Work order:
Write out the stretch of lines below that begins at the line with "obtain ⟨plane, max⟩ := res" and ends at the line with "exact engineTurn_inflight hf", including both, exactly as given and nothing more.

Input:
──────────────────────────────
/-- Settles O11: of the five kinds of step only a word written to `CMD` sets `ERR`, and it does so as
`writeCmd_raises` says. -/
theorem errorEntryChangesOnlyTheErrorRecord : Obligations.ErrorEntryChangesOnlyTheErrorRecord := by
  intro s t h he ht
  have habsurd (hrec : t.errorRecord = s.errorRecord) : False := by
    simp [State.errorRecord, he, ht] at hrec
  obtain ⟨rest, -, rfl⟩ | ⟨v, rest, -, -, rfl⟩ | ⟨w, rest, ha, hw⟩ | ⟨rest, hturn⟩ | ⟨hrec, -⟩ := step_record_cases h
  · simp at ht
  · simp at ht
  · obtain ⟨e, rfl, hover, hnone⟩ := writeCmd_raises hw he ht
    exact ⟨w, rest, ha, rfl, hover, hnone⟩
  · exact (habsurd (engineTurn_keeps_errorRecord (s := s.advance rest) hturn)).elim
  · exact (habsurd hrec).elim

/-- Settles O12: in the error state a word written to `CMD` is dropped, so only the two resets among the five kinds of
step touch the error record. -/
theorem errorsDoNotNest : Obligations.ErrorsDoNotNest := by
  intro s t h he
  have hkeep (hrec : t.errorRecord = s.errorRecord) :
      t.err = true ∧ t.errcode = s.errcode ∧ t.errinfo = s.errinfo :=
    he ▸ State.errorRecord_eq_iff.mp hrec
  obtain ⟨rest, ha, -⟩ | ⟨v, rest, ha, hbit, -⟩ | ⟨w, rest, -, hw⟩ | ⟨rest, hturn⟩ | ⟨hrec, -⟩ := step_record_cases h
  · exact .inr (.inl ⟨rest, ha⟩)
  · exact .inr (.inr ⟨v, rest, ha, hbit⟩)
  · rw [writeCmd_of_err (s := s.advance rest) he] at hw
    cases hw
    exact .inl (hkeep rfl)
  · exact .inl (hkeep (engineTurn_keeps_errorRecord (s := s.advance rest) hturn))
  · exact .inl (hkeep hrec)

/-! ### The command in flight (R251, R255) -/

/-- A word written to `CMD` while a command is in flight leaves the command in flight (R250). -/
theorem writeCmd_keeps_inflight {r : InFlight} (hf : s.inflight = some r) (h : writeCmd w s = .next t) :
    t.inflight = some r := by
  cases he : s.err with
  | true =>
    rw [writeCmd_of_err he] at h
    cases h
    exact hf
  | false =>
    rw [writeCmd_of_busy he (by simp [hf])] at h
    cases h
    exact hf

/-- Settles O14: the engine's turn is the completion of the record, a total function of it; a word written to `CMD`
leaves the record, and so does every other step that is no reset. -/
theorem acceptedCommandsCannotFail : Obligations.AcceptedCommandsCannotFail := by
  refine ⟨fun s r hf => ⟨_, engineTurn_inflight hf, rfl, rfl⟩, fun s t r hf h => ?_⟩
  obtain ⟨rest, ha, -⟩ | ⟨v, rest, ha, hbit, -⟩ | ⟨w, rest, -, hw⟩ | ⟨rest, hturn⟩ | ⟨-, hinfl⟩ := step_record_cases h
  · exact .inr (.inr (.inl ⟨rest, ha⟩))
  · exact .inr (.inr (.inr ⟨v, rest, ha, hbit⟩))
  · exact .inl (writeCmd_keeps_inflight (s := s.advance rest) hf hw)
  · rw [engineTurn_inflight (s := s.advance rest) hf] at hturn
    cases hturn
    exact .inr (.inl ⟨rfl, rfl, rest, exec_inflight hf rfl⟩)
  · exact .inl (hinfl.trans hf)

/-- Completion neither reads nor writes the error record and the agenda. -/
theorem State.complete_error (s : State) (e : ErrCode) (w : Word) (es : List Event) (res : Result) :
    State.complete { s with err := true, errcode := e, errinfo := w, agenda := es } res =
      { s.complete res with err := true, errcode := e, errinfo := w, agenda := es } := by
  obtain ⟨plane, max⟩ := res
  cases plane <;> cases max <;> rfl

/-- An OVERRUN as a step: the word's write is the next event of the agenda (R250). -/
theorem step_overrun (hb : s.build.legal = true) (he : s.err = false) (hbusy : s.busy = true)
    (ha : s.agenda = .write 0x000 4 w :: rest) :
    step s = .next ((s.advance rest).cmdError .overrun w) := by
  have hstep : step s = hostWrite 0x000 4 w (s.advance rest) := by
    rw [step, if_pos hb]
    simp only [takeTurn, ha]
  rw [hstep, hostWrite_register (r := .cmd) rfl]
  exact writeCmd_of_busy (s := s.advance rest) he hbusy

/-- The engine's turn on the agenda completes the command in flight, as a step (R286). -/
theorem step_engine {r : InFlight} (hb : s.build.legal = true) (hf : s.inflight = some r)
    (ha : s.agenda = .engine :: rest) :
    step s = .next ((s.advance rest).complete (resultOf r.instr s.build r)) := by
  rw [step, if_pos hb]
  simp only [takeTurn, ha]
  exact engineTurn_inflight hf

/-- `STATUS` of an idle block with `DONE` set and an OVERRUN recorded (R255). -/
theorem statusWord_of_done_overrun (hf : s.inflight = none) (hd : s.done = true) (he : s.err = true)
    (hcode : s.errcode = .overrun) : s.statusWord = BitVec.ofNat 32 (0x106 + 8 * flag s.maxv) := by
  have hsum : flag s.busy + 2 * flag s.done + 4 * flag s.err + 8 * flag s.maxv + 2 ^ 8 * s.errcode.code =
      0x106 + 8 * flag s.maxv := by
    rw [State.busy_eq, hf, hd, he, hcode]
    cases s.maxv <;> rfl
  exact congrArg (BitVec.ofNat 32) hsum

/-- Settles O13: the OVERRUN enters the error record alone, completion commutes with that entry
(`State.complete_error`), and the error state drops the further word. -/
theorem overrunDoesNotDisturb : Obligations.OverrunDoesNotDisturb := by
  intro s t r w hb he hf hexec rest ha u
  rw [exec_inflight (s := { s with rdata := none }) hf rfl] at hexec
  cases hexec
  have hover := step_overrun hb he (by simp [hf]) ha
  have hdone : step ((s.advance (.engine :: rest)).cmdError .overrun w) = .next u :=
    (step_engine (s := (s.advance (.engine :: rest)).cmdError .overrun w) hb hf rfl).trans
      (congrArg _ (State.complete_error { s with rdata := none } .overrun w rest _))
  refine ⟨?_, ?_, fun v rest' => ?_⟩
  · rw [run_of_next (M := core) hover, run_of_next (M := core) hdone]
    rfl
  · exact statusWord_of_done_overrun (s := u) rfl rfl rfl rfl
  · have hu : u.build.legal = true := (congrArg Build.legal (State.complete_build _ _)).trans hb
    exact (step_write_register (r := .cmd) hu rfl).trans (writeCmd_of_err rfl)

end Sys2Proof.Machine
end

section
/-!
PROOFS. The family `70_reset_and_hazards.md`: what a hard reset leaves of a state, and a host's read of a word it left
unwritten.
-/

namespace Sys2Proof.Machine

variable {s : State} {p : PlaneNo} {i : Nat} {rest : List Event}

/-! ### A host's read of an unwritten plane word, as a step (R30, R62) -/

/-- The address of a backed plane word fits in the host's 32 bits. -/
theorem toNat_address_planeWord {b : Build} (hb : b.legal = true) (hi : i < b.size) :
    (BitVec.ofNat 32 (planeAddr p i)).toNat = planeAddr p i := by
  have := legal_size_le hb
  have := p.isLt
  rw [BitVec.toNat_ofNat]
  exact Nat.mod_eq_of_lt (by unfold planeAddr planeBase; omega)

/-- The port takes a word access at the address of a plane word. -/
theorem accessRefusal_planeAddr {a : Word} (h : a.toNat = planeAddr p i) : accessRefusal a 4 = none := by
  unfold planeAddr planeBase at h
  exact accessRefusal_eq_none_iff.mpr ⟨rfl, by unfold bits; omega⟩

theorem step_read_unwritten (hb : s.build.legal = true) (hf : s.inflight = none) (hp : p.val < s.build.nplanes)
    (hi : i < s.build.size) (hw : s.planeWord p i = none) :
    step { s with agenda := .read (BitVec.ofNat 32 (planeAddr p i)) 4 :: rest } = .fault .unwrittenRead := by
  have haddr := toNat_address_planeWord (p := p) hb hi
  rw [step_read hb]
  exact hostRead_unwritten hf (accessRefusal_planeAddr haddr) (targetOf_planeWord hb hp hi haddr) hw

/-! ### Hard reset (R280) -/

theorem step_hardReset (hb : s.build.legal = true) (ha : s.agenda = .hardReset :: rest) :
    step s = .next (s.advance rest).hardReset := by
  rw [step, if_pos hb]
  simp only [takeTurn, ha]

@[simp] theorem State.hardReset_statusWord (s : State) : s.hardReset.statusWord = 0 := rfl

theorem State.hardReset_kcoef_get (s : State) (i : Fin 25) : s.hardReset.kcoef[i] = 0 := by simp

@[simp] theorem State.hardReset_tag (s : State) (p : PlaneNo) : s.hardReset.tag p = .none := by
  simp [State.tag]

/-- Hard reset leaves an empty memory, so no plane word has a value (R40). -/
@[simp] theorem State.hardReset_planeWord (s : State) (p : PlaneNo) (i : Nat) :
    s.hardReset.planeWord p i = none := rfl

/-- Settles O42: each field by its own lemma, and the fault as the read of a word of the emptied memory. -/
theorem hardResetState : Obligations.HardResetState := fun s rest hb ha =>
  ⟨(s.advance rest).hardReset, step_hardReset hb ha, rfl, State.hardReset_statusWord _, rfl, rfl, rfl, rfl, rfl,
    State.hardReset_kcoef_get _, State.hardReset_tag _, State.hardReset_planeWord _, rfl, rfl,
    fun p i hp hi =>
      step_read_unwritten (s := (s.advance rest).hardReset) hb rfl hp hi (State.hardReset_planeWord _ p i)⟩

end Sys2Proof.Machine
end

section
/-!
PROOFS. The family of the encoding (30_encoding.md): command words and the opcode table (R91 to R95), and the words of
the element types (R99 to R106).
-/

namespace Sys2Proof.Machine

variable {w : Word} {i : Instr} {op : Nat}

/-! ### Commands and their words (R91, R92) -/

/-- Settles O2: the fields of a command's word select the command's arm of the decoder. -/
theorem decodeInvertsEncode : Obligations.DecodeInvertsEncode := decode_encode

/-- Settles O3: each form of the decoder accepts only the word of its fields. -/
theorem encodeInvertsDecode : Obligations.EncodeInvertsDecode := fun _ _ => encode_of_decode

/-! ### The opcode table (R94) -/

/-- A mask of `m` ones from bit `n` up and of ones below bit `k` keeps two parts of a number. -/
theorem and_two_part_mask {k n : Nat} (hk : k ≤ n) (x m : Nat) :
    x &&& (2 ^ n * (2 ^ m - 1) + (2 ^ k - 1)) = 2 ^ n * (x / 2 ^ n % 2 ^ m) + x % 2 ^ k := by
  have hpow : 2 ^ k ≤ 2 ^ n := Nat.pow_le_pow_right Nat.two_pos hk
  have hmask : 2 ^ k - 1 < 2 ^ n := by have := Nat.two_pow_pos k; omega
  have hlow : x % 2 ^ k < 2 ^ n := (Nat.mod_lt x (Nat.two_pow_pos k)).trans_le hpow
  refine Nat.eq_of_testBit_eq fun j => ?_
  rw [Nat.testBit_and, Nat.testBit_two_pow_mul_add _ hmask, Nat.testBit_two_pow_mul_add _ hlow]
  split
  next hj => simp [Bool.and_comm]
  next hj => simp [Bool.and_comm, Nat.testBit_div_two_pow, Nat.sub_add_cancel (Nat.le_of_not_lt hj)]

/-- A word matches a pattern under such a mask if its upper part is 0 and its lower part is the pattern. -/
theorem and_mask_eq_iff {k n m : Nat} {mask : Word} (hk : k ≤ n) (hn : n ≤ 32)
    (hmask : mask.toNat = 2 ^ n * (2 ^ m - 1) + (2 ^ k - 1)) (hop : op < 2 ^ k) :
    w &&& mask = BitVec.ofNat 32 op ↔ w.toNat / 2 ^ n % 2 ^ m = 0 ∧ w.toNat % 2 ^ k = op := by
  have hkn : 2 ^ k ≤ 2 ^ n := Nat.pow_le_pow_right Nat.two_pos hk
  have hlow := Nat.mod_lt w.toNat (Nat.two_pow_pos k)
  have hop32 : op < 2 ^ 32 := hop.trans_le (Nat.pow_le_pow_right Nat.two_pos (hk.trans hn))
  rw [← BitVec.toNat_inj, BitVec.toNat_and, hmask, and_two_part_mask hk, BitVec.toNat_ofNat, Nat.mod_eq_of_lt hop32]
  constructor
  · intro h
    have hzero : w.toNat / 2 ^ n % 2 ^ m = 0 := by
      by_contra hne
      have := Nat.le_mul_of_pos_right (2 ^ n) (Nat.pos_of_ne_zero hne)
      omega
    rw [hzero] at h
    exact ⟨hzero, by omega⟩
  · rintro ⟨hzero, hpat⟩
    rw [hzero, hpat, Nat.mul_zero, Nat.zero_add]

theorem and_maskDS_eq_iff (hop : op < 256) :
    w &&& 0xFFFF00FF = BitVec.ofNat 32 op ↔ bits w 7 0 = op ∧ bits w 31 16 = 0 := by
  rw [and_mask_eq_iff (k := 8) (n := 16) (m := 16) (by decide) (by decide) (by decide) hop]
  unfold bits
  omega

theorem and_maskDSS_eq_iff (hop : op < 256) :
    w &&& 0xFFF000FF = BitVec.ofNat 32 op ↔ bits w 7 0 = op ∧ bits w 31 20 = 0 := by
  rw [and_mask_eq_iff (k := 8) (n := 20) (m := 12) (by decide) (by decide) (by decide) hop]
  unfold bits
  omega

theorem and_maskDSSS_eq_iff (hop : op < 256) :
    w &&& 0xFF0000FF = BitVec.ofNat 32 op ↔ bits w 7 0 = op ∧ bits w 31 24 = 0 := by
  rw [and_mask_eq_iff (k := 8) (n := 24) (m := 8) (by decide) (by decide) (by decide) hop]
  unfold bits
  omega

theorem and_maskS_eq_iff (hop : op < 256) :
    w &&& 0xFFFF0FFF = BitVec.ofNat 32 op ↔ bits w 7 0 = op ∧ bits w 31 16 = 0 ∧ bits w 11 8 = 0 := by
  rw [and_mask_eq_iff (k := 12) (n := 16) (m := 16) (by decide) (by decide) (by decide) (by omega)]
  unfold bits
  omega

/-- A word that decodes matches the row of its command: the arm of the decoder has the row's opcode, and the form of
the arm the row's mask. -/
theorem exists_row_of_decode (h : decode w = .ok i) :
    ∃ row ∈ opcodeTable, row.mnemonic = i.mnemonic ∧ w &&& row.mask = row.pattern := by
  unfold decode at h
  split at h
  case h_14 hop =>
    rw [formDSS] at h
    split at h <;> cases h
    next h20 => exact ⟨⟨_, _, 0xFFF000FF⟩, by decide, rfl, (and_maskDSS_eq_iff (by decide)).mpr ⟨hop, h20⟩⟩
  case h_15 hop =>
    rw [formDSSS] at h
    split at h <;> cases h
    next h24 => exact ⟨⟨_, _, 0xFF0000FF⟩, by decide, rfl, (and_maskDSSS_eq_iff (by decide)).mpr ⟨hop, h24⟩⟩
  case h_16 hop =>
    rw [formS] at h
    split at h <;> cases h
    next hzero => exact ⟨⟨_, _, 0xFFFF0FFF⟩, by decide, rfl, (and_maskS_eq_iff (by decide)).mpr ⟨hop, hzero⟩⟩
  case h_21 => cases h
  all_goals
    rename_i hop
    rw [formDS] at h
    split at h <;> cases h
    next h16 => exact ⟨⟨_, _, 0xFFFF00FF⟩, by decide, rfl, (and_maskDS_eq_iff (by decide)).mpr ⟨hop, h16⟩⟩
──────────────────────────────
Response for this exercise:
  obtain ⟨plane, max⟩ := res
  cases plane <;> cases max <;> rfl

/-- An OVERRUN as a step: the word's write is the next event of the agenda (R250). -/
theorem step_overrun (hb : s.build.legal = true) (he : s.err = false) (hbusy : s.busy = true)
    (ha : s.agenda = .write 0x000 4 w :: rest) :
    step s = .next ((s.advance rest).cmdError .overrun w) := by
  have hstep : step s = hostWrite 0x000 4 w (s.advance rest) := by
    rw [step, if_pos hb]
    simp only [takeTurn, ha]
  rw [hstep, hostWrite_register (r := .cmd) rfl]
  exact writeCmd_of_busy (s := s.advance rest) he hbusy

/-- The engine's turn on the agenda completes the command in flight, as a step (R286). -/
theorem step_engine {r : InFlight} (hb : s.build.legal = true) (hf : s.inflight = some r)
    (ha : s.agenda = .engine :: rest) :
    step s = .next ((s.advance rest).complete (resultOf r.instr s.build r)) := by
  rw [step, if_pos hb]
  simp only [takeTurn, ha]
  exact engineTurn_inflight hf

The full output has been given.